**WORK INSTRUCTION**
What lines in the records below mention "spec"? List them all.

**INPUT DATA**
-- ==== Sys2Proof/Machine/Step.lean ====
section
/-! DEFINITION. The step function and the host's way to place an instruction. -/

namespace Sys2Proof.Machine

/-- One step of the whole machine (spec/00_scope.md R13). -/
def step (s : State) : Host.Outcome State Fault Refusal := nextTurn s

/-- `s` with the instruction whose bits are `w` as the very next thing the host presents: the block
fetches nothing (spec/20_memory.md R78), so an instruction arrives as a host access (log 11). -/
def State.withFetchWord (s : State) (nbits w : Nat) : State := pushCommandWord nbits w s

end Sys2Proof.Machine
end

---

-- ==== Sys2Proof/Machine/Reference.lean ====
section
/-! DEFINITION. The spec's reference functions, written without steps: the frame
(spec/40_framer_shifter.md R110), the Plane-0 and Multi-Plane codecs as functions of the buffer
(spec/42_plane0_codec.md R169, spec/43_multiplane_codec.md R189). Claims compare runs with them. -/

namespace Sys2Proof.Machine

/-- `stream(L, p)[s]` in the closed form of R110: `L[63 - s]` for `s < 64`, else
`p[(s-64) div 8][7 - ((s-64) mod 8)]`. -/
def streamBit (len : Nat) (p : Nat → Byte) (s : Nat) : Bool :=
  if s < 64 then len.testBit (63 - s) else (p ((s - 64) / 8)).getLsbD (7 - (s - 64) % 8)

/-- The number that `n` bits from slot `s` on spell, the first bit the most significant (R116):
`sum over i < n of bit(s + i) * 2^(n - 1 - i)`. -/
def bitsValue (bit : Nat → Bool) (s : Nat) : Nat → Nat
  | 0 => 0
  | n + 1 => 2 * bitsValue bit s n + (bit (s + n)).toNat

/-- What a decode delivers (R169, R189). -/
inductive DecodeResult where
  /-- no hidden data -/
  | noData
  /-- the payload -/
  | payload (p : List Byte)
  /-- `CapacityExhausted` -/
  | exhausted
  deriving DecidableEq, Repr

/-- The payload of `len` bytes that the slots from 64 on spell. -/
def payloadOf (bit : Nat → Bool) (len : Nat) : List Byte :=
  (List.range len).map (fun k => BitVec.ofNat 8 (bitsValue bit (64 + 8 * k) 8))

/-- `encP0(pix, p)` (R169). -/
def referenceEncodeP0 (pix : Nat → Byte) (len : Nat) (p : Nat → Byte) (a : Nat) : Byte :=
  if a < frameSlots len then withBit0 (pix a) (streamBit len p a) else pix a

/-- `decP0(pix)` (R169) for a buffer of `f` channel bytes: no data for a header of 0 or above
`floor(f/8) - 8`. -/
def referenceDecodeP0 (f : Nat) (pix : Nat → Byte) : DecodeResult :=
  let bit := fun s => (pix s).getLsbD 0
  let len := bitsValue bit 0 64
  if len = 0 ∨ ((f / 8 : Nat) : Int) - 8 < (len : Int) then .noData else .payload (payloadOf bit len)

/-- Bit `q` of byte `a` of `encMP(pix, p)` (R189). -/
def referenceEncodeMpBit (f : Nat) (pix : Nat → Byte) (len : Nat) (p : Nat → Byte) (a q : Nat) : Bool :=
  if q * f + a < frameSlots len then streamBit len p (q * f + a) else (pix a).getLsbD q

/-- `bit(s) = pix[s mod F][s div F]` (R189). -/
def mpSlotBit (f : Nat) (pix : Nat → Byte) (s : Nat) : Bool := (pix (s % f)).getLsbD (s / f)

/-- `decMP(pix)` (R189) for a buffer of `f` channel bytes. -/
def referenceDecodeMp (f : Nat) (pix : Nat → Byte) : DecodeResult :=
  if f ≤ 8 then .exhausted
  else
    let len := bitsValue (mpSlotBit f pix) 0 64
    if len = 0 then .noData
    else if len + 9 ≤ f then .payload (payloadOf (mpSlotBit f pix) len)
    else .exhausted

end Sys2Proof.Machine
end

**WORKED SOLUTION**
/-- One step of the whole machine (spec/00_scope.md R13). -/
fetches nothing (spec/20_memory.md R78), so an instruction arrives as a host access (log 11). -/
/-! DEFINITION. The spec's reference functions, written without steps: the frame
(spec/40_framer_shifter.md R110), the Plane-0 and Multi-Plane codecs as functions of the buffer
(spec/42_plane0_codec.md R169, spec/43_multiplane_codec.md R189). Claims compare runs with them. -/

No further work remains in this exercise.